Monday, March 20, 2017

Self II

Here is how the world sees me.
  • There is a coffee place in SFO, tucked away where people dont make it often. I pick up coffee there when I fly in from EWR, and they give me a discount because "you are a taxi driver". 
  • I went to a WeWork location in NY city to meet a friend, and as I walked in, the receptionist said, "talk to that person, she knows who needs the handyman in the building", and I got to go through the process of a fixer-upper to enter the building. 

Self I

People seem to like it when I poke at myself:

In a recent conversation, we discussed Dad Jeans, described precisely here, but more as a state of mind. A parent needs to think several steps ahead on behalf of their kid who can swerve from disegaged to insightful, be prepared for spills, and be prepared to be out the door the instant the kids are ready unexpectedly for the playground in the winter. So, Dad Jeans, is the choice of wear, it communicates that you are unable to be anything or be anywhere else, beyond your control.

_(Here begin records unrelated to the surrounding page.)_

-- ==== Sys2Proof/Machine/Response.lean ====
section
/-! DEFINITION. The response word (spec/30_encoding.md R47 to R50): its encoding, the words that are never
produced, and a decoder that refuses those by name. -/

namespace Sys2Proof.Machine

/-! ## Encoder -/

/-- The `err` code of an error (R47, R120). -/
def errCode : CodecError → BitVec 2
  | .invalidLength => 1#2
  | .invalidBit => 2#2

/-- The code of a status, in the field `status` and on `dec_status` (R47, R49). -/
def statusCode : Status → BitVec 2
  | .noError => 0#2
  | .errorCorrected _ => 1#2
  | .uncorrectableError => 2#2

/-- The code of a position, in the field `pos` and on `dec_pos`: p when the status is
`ErrorCorrected(p)`, 7 in every other case (R47, R49). -/
def posCode : Status → BitVec 3
  | .noError => 7#3
  | .errorCorrected p => BitVec.ofNat 3 p.val
  | .uncorrectableError => 7#3

/-- A response word from its four fields (R47). -/
def rspOfFields (err status : BitVec 2) (pos : BitVec 3) (out : Word7) : RspWord :=
  err ++ status ++ pos ++ out

/-- The response word of a response (R48). `DecOk` fills `out[6:4]` with zeros; `Err` has `out = 0`. -/
def encodeRsp : Response → RspWord
  | .encOk c => rspOfFields 0#2 0#2 7#3 c
  | .decOk d st => rspOfFields 0#2 (statusCode st) (posCode st) (d.setWidth 7)
  | .err e => rspOfFields (errCode e) 0#2 7#3 0#7

/-- The words a host on the port `rsp` sees over a run: the responses in request order (R149), each as its
word. -/
def State.rspWords (s : State) : List RspWord := s.responses.map encodeRsp

/-! ## Decoder -/

/-- The `err` field, `RSP[13:12]` (R47). -/
def rspErr (w : RspWord) : BitVec 2 := w.extractLsb' 12 2

/-- The `status` field, `RSP[11:10]` (R47). -/
def rspStatus (w : RspWord) : BitVec 2 := w.extractLsb' 10 2

/-- The `pos` field, `RSP[9:7]` (R47). -/
def rspPos (w : RspWord) : BitVec 3 := w.extractLsb' 7 3

/-- The `out` field, `RSP[6:0]` (R47). -/
def rspOut (w : RspWord) : Word7 := w.extractLsb' 0 7

/-- Why a response word is refused: the words of R50, by name, and two that R48 gives to no response of
the operation asked for. -/
inductive RspError where
  /-- `err = 3` (R47, R50). -/
  | errUnused
  /-- `status = 3` (R47, R50). -/
  | statusUnused
  /-- `err` is not 0 and `status` is not 0, `pos` is not 7 or `out` is not 0 (R50). -/
  | errWithResult
  /-- `status = 1` with `pos = 7` (R50). -/
  | correctedWithoutPos
  /-- `status` is not 1 and `pos` is not 7 (R50). -/
  | posWithoutCorrected
  /-- An answer to ENCODE with a `status` other than 0 (R48, log entry 9). -/
  | encodeWithStatus
  /-- An answer to DECODE with a bit of `out[6:4]` set (R48, log entry 9). -/
  | decodeWideOut
  /-- `err = 2` in answer to a request word, which carries only bits (R50, R51). -/
  | invalidBitFromWord
  /-- `status = 2`, which no valid configuration gives (R50, R109). -/
  | uncorrectableUnderValid
deriving DecidableEq, Repr

/-- The name under which a word is refused whatever the request was (R50), if it is. -/
def rspExcluded (w : RspWord) : Option RspError :=
  if rspErr w = 3#2 then some .errUnused
  else if rspStatus w = 3#2 then some .statusUnused
  else if rspErr w ≠ 0#2 ∧ (rspStatus w ≠ 0#2 ∨ rspPos w ≠ 7#3 ∨ rspOut w ≠ 0#7) then
    some .errWithResult
  else if rspStatus w = 1#2 ∧ rspPos w = 7#3 then some .correctedWithoutPos
  else if rspStatus w ≠ 1#2 ∧ rspPos w ≠ 7#3 then some .posWithoutCorrected
  else none

/-- The status in the fields of a word that is not excluded. -/
def statusOfFields (status : BitVec 2) (pos : BitVec 3) : Status :=
  if status = 0#2 then .noError
  else if status = 1#2 then .errorCorrected (Fin.ofNat 7 pos.toNat)
  else .uncorrectableError

/-- The response in a response word, for a host that knows which operation it asked for (R48). -/
def decodeRsp (op : Op) (w : RspWord) : Except RspError Response :=
  match rspExcluded w with
  | some e => .error e
  | none =>
    if rspErr w = 1#2 then .ok (.err .invalidLength)
    else if rspErr w = 2#2 then .ok (.err .invalidBit)
    else
      match op with
      | .encode =>
        if rspStatus w = 0#2 then .ok (.encOk (rspOut w)) else .error .encodeWithStatus
      | .decode =>
        if (rspOut w).extractLsb' 4 3 = 0#3 then
          .ok (.decOk ((rspOut w).extractLsb' 0 4) (statusOfFields (rspStatus w) (rspPos w)))
        else .error .decodeWideOut

/-- The response in the answer to a request WORD under a valid configuration: as `decodeRsp`, and the two
words that can then not appear are refused as well (R50). -/
def decodeRspOfReq (op : Op) (w : RspWord) : Except RspError Response :=
  if rspErr w = 2#2 then .error .invalidBitFromWord
  else if rspStatus w = 2#2 then .error .uncorrectableUnderValid
  else decodeRsp op w

end Sys2Proof.Machine
end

Being me, I have to find my own way to express that state of mind, so these days I am doing Dad Hair, baggy, ready to follow me instantly, and unable to be anything else. :)

Monday, March 06, 2017

CS Divisions

Thanks to a recommendation from Marc Donner from old google days who now runs Uber, NYC, I am reading Sapiens by Yuval Harari. The author tries to explain the history of humans, succinctly, and succeeds by having an insightful view of anthropology, sociology, behavioral theory, and of course, science and religion too.  One of the interesting parts for me was the need humans felt to divide people into categories (think commoner/noble, castes, etc).  Alas, with division into categories, comes an imposed order among them and fights to invert the order. The author argues that this imagined order among humans keeps societies stable when it works, and unstable when it doesnt.

I have always been suspicious of divisions. In CS, folks divide areas of research. These are not islands.  In any area of research (say AI, social networks, Robotics, Brain, whatever), there are (a) theoretical foundations and optimizations, (b) new systems research into hardware and software needed to program them, compile into executables, execute them efficiently, (c) new data and UI systems to use, analyze, report, mine and troubleshoot, and so on. A great research will include conceptual breakthroughs, cacophony of math symbols no more than what is needed, potential for pretty plots, and a storyline for NY Times for societal impact. Most individuals' research doesnt hit on all these metrics, doesnt have to, we rely on the cumulation of research to hit all of the metrics. Any research area will be potentially less engaging without ALL of these elements, no order amongst them is needed. 

Extreme Streaming

I am making my way back into researching streaming problems.

One of the directions I am focusing on: how to use not polylog memory as is standard in streaming algorithms, but even smaller, say O(1) memory.  My coauthors and I have such algorithms for estimating the H-index on streams (to appear in PODS 2017, will be on arxiv soon) and estimating heavy hitters in a stream of streams model (to appear in SDN 2017).

I was sort of pushed into this model the way I like to find problems in general. If you look at modern applications, there are some real constraints. For examples in SDNs (Software Defined Networks), there are memory pipelines that packets can percolate through, each memory stage can be thought of as a row of standard sketches, and then one needs to compute something on top of these row estimates, but use only memory that can fit into a single packet header. Another example is that streaming analyses are done for a very large number of groups (say for each source IP address or internet user) and in that case, polylog memory per group is already far too much.

I call these extreme streaming problems, inspired by Extreme Classification in Machine Learning, which studies ML problems with a very large number of labels. I think there is more to mill here.